Comar began writing Border Junkies before he knew it—in the form of a journal he compulsively kept while still a daily drug user crossing back and forth over the border as he phased in and out of narcotic suspension. By the time he began to use his journal as the basis of a book, he was enrolled in a master’s program in history at UTEP, where he now is in the department’s borderlands doctoral program. Now eight years into rehab, with a wife and young son, Comar says academe represented his last opportunity for a future. He initially aspired only to become a substitute schoolteacher, but met with so much academic success that he began to aspire to more.
He agreed to flesh his journal out into a book at Campbell’s encouragement. The professor got to know about Comar at a UTEP graduation ceremony, a few years ago, when Comar repeatedly mounted a stage to receive undergraduate awards. He was, recalls Campbell, a tall, ungainly, man with soda-bottle eyeglasses, “staring out at the audience as if he wasn’t sure why he was there.”
Some time later, Campbell approached Comar at a grocery store and found him not just shy and rather skittish, but also a “goldmine of information” on the subject Campbell was himself studying—the border drug trade. Soon, over morning runs at a UTEP track, the two were conferring on Comar’s evolving memoir, whose introduction Campbell ended up writing.
Campbell also pressed for Border Junkies’ inclusion in the Inter-America series, where the book now sits alongside other contributions to the growing academic subdiscipline of border studies, which since its inception in the 1980s has always welcomed first-person accounts of borderland identity.

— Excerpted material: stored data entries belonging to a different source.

-- ==== Sys2Proof/Word.lean ====
section
/-! DEFINITION. The words of the model: bytes, 64-byte lines, header slots and flits, as the spec's R9, R81, R132 and
R134 lay them out. Bit 0 is the least significant bit throughout (R9). -/

namespace Sys2Proof

/-- One byte. -/
abbrev Byte := BitVec 8

/-- A register, or a doubleword of data (R11). -/
abbrev Word := BitVec 64

/-- The 64 bytes of one line; byte 0 in the least significant bits (R9, R132). -/
abbrev LineData := BitVec 512

/-- The eight POISON marks of a line, one for each 8-byte word (R138). -/
abbrev Poison := BitVec 8

/-- A 16-byte header slot (R134). -/
abbrev Hdr := BitVec 128

/-- A 128-byte flit (R81). -/
abbrev FlitBits := BitVec 1024

/-- A physical address is 52 bits; computed addresses are kept as naturals below `2 ^ 52` (R25). -/
abbrev PA := Nat

end Sys2Proof
end

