-- ==== Sys2Proof/Machine/Regs.lean ====
section
/-! DEFINITION. The registers of the package control space and the custom CSRs: addresses, fields, access codes and reset
values as the register descriptions of the spec give them (R12, R29 and the tables of each chapter). -/

namespace Sys2Proof.Machine

/-- The bits of a field, both included (R9). -/
structure Fld where
  hi : Nat
  lo : Nat
deriving DecidableEq, Repr

/-- Access codes of R12; no register of the spec uses RW1S or ROC. -/
inductive Acc | ro | rw | rw1c | wo | rwl
deriving DecidableEq, Repr

/-- A field of a register description: `sec` is the suffix -S of R12. -/
structure FldDef where
  name : String
  hi : Nat
  lo : Nat
  acc : Acc
  sec : Bool
deriving DecidableEq, Repr

/-- The block a register lies in (R29). `hub` registers exist in both hubs, `hubN` registers in HUB-N alone. -/
inductive Place | hub | hubN | fcd | page
deriving DecidableEq, Repr

/-- One register description: block, offset, strides with their counts, width, reset value and fields. -/
structure RegRow where
  name : String
  place : Place
  off : Nat
  strides : List (Nat × Nat)
  width : Nat
  reset : Nat
  flds : List FldDef
deriving DecidableEq, Repr

/-- One custom CSR of a hart. -/
structure CsrRow where
  name : String
  num : Nat
  reset : Nat
  flds : List FldDef
deriving DecidableEq, Repr

/-! ## Block bases (R29, R76, R118, R153, R481) -/

/-- Base of a hub's block, as an offset in the control space. -/
def hubBase : Hub → Nat
  | .n => 0
  | .s => 0x1000_0000

/-- Base of the FCDk block. -/
def fcdBase (k : Nat) : Nat := 0x2000_0000 + k * 0x10_0000

/-- Base of mailbox page m. -/
def pageBase (m : Nat) : Nat := 0x4000_0000 + m * 0x1_0000

/-- Base of a link end's register set (R118, R481). -/
def linkSet : LinkId → Nat
  | .hub h l => hubBase h + 0x1_0000 + l.val * 0x100
  | .die k => fcdBase k.val + 0x400
  | .hwy h k => hubBase h + 0x5_0000 + k.val * 0x100

/-- Base of a link end's toll and message-error registers (R153, R481). -/
def tollSet : LinkId → Nat
  | .hub h l => hubBase h + 0x1_1000 + l.val * 0x100
  | .die k => fcdBase k.val + 0x600
  | .hwy h k => hubBase h + 0x5_1000 + k.val * 0x100

/-- Base of an event ring's registers (R524). -/
def evrSet : RingId → Nat
  | .ring h r => hubBase h + 0x7_0000 + r.val * 0x100
  | .ao h a => hubBase h + 0x7_4000 + a.val * 0x100

/-- Base of a home slice's registers (R195, R222, R293). -/
def sliceSet (h : Hub) (s : Nat) : Nat := hubBase h + 0x2_0000 + s * 0x100

/-- Base of a memory channel's registers (R362). -/
def mcSet (h : Hub) (c : Nat) : Nat := hubBase h + 0x3_0000 + c * 0x400

/-- Base of a data-mover engine's registers (R449). -/
def engSet (h : Hub) (e : Nat) : Nat := hubBase h + 0x4_0000 + e * 0x100

/-- Key of a hart's CSR in `Block.csrs`. -/
def csrKey (hart num : Nat) : Nat := hart * 4096 + num

/-! ## Register addresses -/

def HUB_HOME_GROUP (h : Hub) (g : Nat) : Nat := hubBase h + 0x1000 + g * 0x8
def HUB_LOCK (h : Hub) : Nat := hubBase h + 0x20
def FCD_LOCK (k : Nat) : Nat := fcdBase k + 0x20
def TH_MBX_DOORBELL (m : Nat) : Nat := pageBase m + 0x0
def TH_MBX_STATE (m : Nat) : Nat := pageBase m + 0x8
def TH_MBX_REQ_HDR0 (m : Nat) : Nat := pageBase m + 0x20
def TH_MBX_REQ_HDR1 (m : Nat) : Nat := pageBase m + 0x28
def TH_MBX_RSP_HDR0 (m : Nat) : Nat := pageBase m + 0x30
def TH_MBX_RSP_HDR1 (m : Nat) : Nat := pageBase m + 0x38
def TH_MBX_MSI (m : Nat) : Nat := pageBase m + 0x40
def HUB_MILEPOST_DIES (h : Hub) : Nat := hubBase h + 0x200
def HUB_MILEPOST_IO (h : Hub) : Nat := hubBase h + 0x208
def HUB_MILEPOST_DM (h : Hub) : Nat := hubBase h + 0x210
def HUB_MILEPOST_TH (h : Hub) : Nat := hubBase h + 0x218
def FCD_MILEPOST (k : Nat) : Nat := fcdBase k + 0x100
def LINK_CTRL (e : LinkId) : Nat := linkSet e + 0x0
def LINK_STATUS (e : LinkId) : Nat := linkSet e + 0x8
def LINK_LANE_TEST (e : LinkId) : Nat := linkSet e + 0x10
def LINK_EPOCH (e : LinkId) : Nat := linkSet e + 0x18
def LINK_ERR (e : LinkId) : Nat := linkSet e + 0x20
def LINK_CRC_LIMIT (e : LinkId) : Nat := linkSet e + 0x28
def TOLL_TX (e : LinkId) (c : Nat) : Nat := tollSet e + 0x0 + c * 0x18
def TOLL_RX (e : LinkId) (c : Nat) : Nat := tollSet e + 0x8 + c * 0x18
def TOLL_FLOW (e : LinkId) (c : Nat) : Nat := tollSet e + 0x10 + c * 0x18
def MSG_ERR (e : LinkId) : Nat := tollSet e + 0xa0
def HUB_COH_CTRL (h : Hub) : Nat := hubBase h + 0x300
def HUB_SLICE_SF_STAT (h : Hub) (s : Nat) : Nat := hubBase h + 0x20000 + s * 0x0100
def HUB_JCT_TIMEOUT (h : Hub) : Nat := hubBase h + 0x310
def HUB_JCT_LOST (h : Hub) : Nat := hubBase h + 0x318
def HUB_SLICE_JCT_STAT (h : Hub) (s : Nat) : Nat := hubBase h + 0x20010 + s * 0x0100
def FCD_REQ_TIMEOUT (k : Nat) : Nat := fcdBase k + 0x800
def SPUR_GUEST_CTRL (h : Hub) : Nat := hubBase h + 0x400
def SPUR_BRINGUP (h : Hub) : Nat := hubBase h + 0x408
def SPUR_VIOL_LIMIT (h : Hub) : Nat := hubBase h + 0x410
def SPUR_VIOL_STATUS (h : Hub) : Nat := hubBase h + 0x418
/-- CSR number of FCD_MS_CTRL (spec/08_ordering_and_milestones.md). -/
def FCD_MS_CTRL : Nat := 0x7c0
/-- CSR number of FCD_MS_RESULT (spec/08_ordering_and_milestones.md). -/
def FCD_MS_RESULT : Nat := 0xcc0
def FCD_CORE_DRAIN (k : Nat) (c : Nat) : Nat := fcdBase k + 0xa00 + c * 0x8
/-- CSR number of FCD_L2_CTRL (spec/09_caches.md). -/
def FCD_L2_CTRL : Nat := 0x7c1
/-- CSR number of FCD_L2_SETWAY (spec/09_caches.md). -/
def FCD_L2_SETWAY : Nat := 0x7c2
def HUB_SC_CTRL (h : Hub) : Nat := hubBase h + 0x320
def HUB_SC_LOCK (h : Hub) : Nat := hubBase h + 0x328
def HUB_SLICE_SC_STAT (h : Hub) (s : Nat) : Nat := hubBase h + 0x20020 + s * 0x0100
/-- CSR number of FCD_WALK_FAULT (spec/10_translation_and_worlds.md). -/
def FCD_WALK_FAULT : Nat := 0xdc0
/-- CSR number of FCD_BINV_ADDR (spec/10_translation_and_worlds.md). -/
def FCD_BINV_ADDR : Nat := 0x5c0
/-- CSR number of FCD_BINV (spec/10_translation_and_worlds.md). -/
def FCD_BINV : Nat := 0x5c1
def HUB_WORLD_REGION_BASE (h : Hub) (n : Nat) : Nat := hubBase h + 0x2000 + n * 0x10
def HUB_WORLD_REGION_SIZE (h : Hub) (n : Nat) : Nat := hubBase h + 0x2008 + n * 0x10
/-- CSR number of FCD_WORLD (spec/10_translation_and_worlds.md). -/
def FCD_WORLD : Nat := 0x7c3
def HUB_WORLD_CTRL (h : Hub) : Nat := hubBase h + 0x500
def HUB_WORLD_STAT (h : Hub) : Nat := hubBase h + 0x508
def HUB_PIN_WORLD (h : Hub) : Nat := hubBase h + 0x510
def MC_CONFIG (h : Hub) (c : Nat) : Nat := hubBase h + 0x30000 + c * 0x0400
def MC_SCHED (h : Hub) (c : Nat) : Nat := hubBase h + 0x30008 + c * 0x0400
def MC_MAINT (h : Hub) (c : Nat) : Nat := hubBase h + 0x30010 + c * 0x0400
def MC_FREEZE_STATUS (h : Hub) (c : Nat) : Nat := hubBase h + 0x30018 + c * 0x0400
def MC_FREEZE_ADDR (h : Hub) (c : Nat) : Nat := hubBase h + 0x30020 + c * 0x0400
def MC_QOS_TARGET_LO (h : Hub) : Nat := hubBase h + 0x600
def MC_QOS_TARGET_HI (h : Hub) : Nat := hubBase h + 0x608
def HUB_CLK_STATUS (h : Hub) : Nat := hubBase h + 0x700
def HUB_SPLIT_STATUS (h : Hub) : Nat := hubBase h + 0x708
def HUB_PART_STATE (h : Hub) : Nat := hubBase h + 0x710
def FCD_RESET_STATUS (k : Nat) : Nat := fcdBase k + 0xc08
def HUB_PWR_CTRL  : Nat := 0x800
def HUB_PWR_STATUS  : Nat := 0x808
def HUB_WAKE_CTRL (h : Hub) : Nat := hubBase h + 0x810
def HUB_WAKE_PINS (h : Hub) : Nat := hubBase h + 0x818
def HUB_WAKE_TIMER (h : Hub) : Nat := hubBase h + 0x820
/-- CSR number of FCD_CORE_PWR (spec/13_power_states.md). -/
def FCD_CORE_PWR : Nat := 0x7c4
def DM_CH_DOORBELL (h : Hub) (n : Nat) : Nat := hubBase h + 0x2000000 + n * 0x1000
def DM_CH_CTRL (h : Hub) (n : Nat) : Nat := hubBase h + 0x2000008 + n * 0x1000
def DM_CH_STATUS (h : Hub) (n : Nat) : Nat := hubBase h + 0x2000010 + n * 0x1000
def DM_CH_RING (h : Hub) (n : Nat) : Nat := hubBase h + 0x2000018 + n * 0x1000
def DM_CH_MSI_ADDR (h : Hub) (n : Nat) : Nat := hubBase h + 0x2000020 + n * 0x1000
def DM_CH_MSI_DATA (h : Hub) (n : Nat) : Nat := hubBase h + 0x2000028 + n * 0x1000
def DM_ENG_STATUS (h : Hub) (e : Nat) : Nat := hubBase h + 0x40000 + e * 0x0100
def HUB_HPW_BASE (h : Hub) (w : Nat) : Nat := hubBase h + 0x3000 + w * 0x10
def HUB_HPW_SIZE (h : Hub) (w : Nat) : Nat := hubBase h + 0x3008 + w * 0x10
def EP_WIN_STG_LO (h : Hub) (f : Nat) (i : Nat) : Nat := hubBase h + 0x400400 + f * 0x800 + i * 0x10
def EP_WIN_STG_HI (h : Hub) (f : Nat) (i : Nat) : Nat := hubBase h + 0x400408 + f * 0x800 + i * 0x10
def EP_WIN_COMMIT (h : Hub) (f : Nat) : Nat := hubBase h + 0x480000 + f * 0x8
def EP_STATUS (h : Hub) : Nat := hubBase h + 0x490000
def HWY_ROUTE (h : Hub) (n : Nat) : Nat := hubBase h + 0x60000 + n * 0x8
def HWY_FABRIC_CTRL (h : Hub) : Nat := hubBase h + 0x900
def HWY_FABRIC_STATUS (h : Hub) : Nat := hubBase h + 0x908
def HWY_WAVE_STATUS (h : Hub) : Nat := hubBase h + 0x910
def HUB_EVR_STATUS (r : RingId) : Nat := evrSet r + 0x0
def HUB_EVR_CTRL (r : RingId) : Nat := evrSet r + 0x8
def HUB_EVR_MSI (r : RingId) : Nat := evrSet r + 0x10
def HUB_EVR_WIN (r : RingId) (w : Nat) : Nat := evrSet r + 0x40 + w * 8
def HUB_ERR_STATUS (h : Hub) : Nat := hubBase h + 0xa00
def EP_WIN_ACT_LO (h : Hub) (f i : Nat) : Nat := hubBase h + 0x400000 + f * 0x800 + i * 0x10
def EP_WIN_ACT_HI (h : Hub) (f i : Nat) : Nat := hubBase h + 0x400008 + f * 0x800 + i * 0x10
def FCD_CLK_STATUS (k : Nat) : Nat := fcdBase k + 0xC00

As an account of the ways homelessness, poverty, and addiction fuel the use of narcotics and societal decay in the Mexican urban landscape, Border Junkies is a complement to other series titles, like El Narcotraficante: Narcocorridos and the Construction of a Cultural Persona on the U.S.-Mexican Border (2004) by Mark Cameron Edberg, about the rise of the narcotrafficker as larger-than-life “social bandit” and cultural icon. Other books in the series address the spate of brutal murders of women in Ciudad Juárez, sex workers in Tijuana, and changing enforcement of immigration laws along the Texas-Mexico border.
Border Junkies also complements Campbell’s own, 2009, Texas-press book (not in the Inter-America series), the highly regarded Drug War Zone: Frontline Dispatches From the Streets of El Paso and Juárez. Based on Campbell’s 20 years of treading the same streets as Comar, it includes oral histories of drug traffickers and law-enforcement officers to cast light on what makes that spot on the border the drug cartels’ prime conduit of cocaine, marijuana, and methamphetamines for U.S. consumption.
Comar says his hope was to explain some of the dynamics of that trafficking, but also to advance understanding of the obsessive nature of addiction and consumption and to promote recovery programs and keep them alive “at all costs.”
Expanding his journal into a book certainly helped him to survive, he says by phone. “Being in recovery and looking at the whole story was therapeutic,” he says. “I always thought, ‘Wow, if I could write a book about this, it would be a pretty good story.’”
He was able to write Border Junkies, he says, because “I had an awakening where I realized I’ve got one more shot at life. I benefited from the work ethic I learned as a truck driver in the moving business. I’ve been able to take that and apply it to my schoolwork. It hasn’t failed me yet.”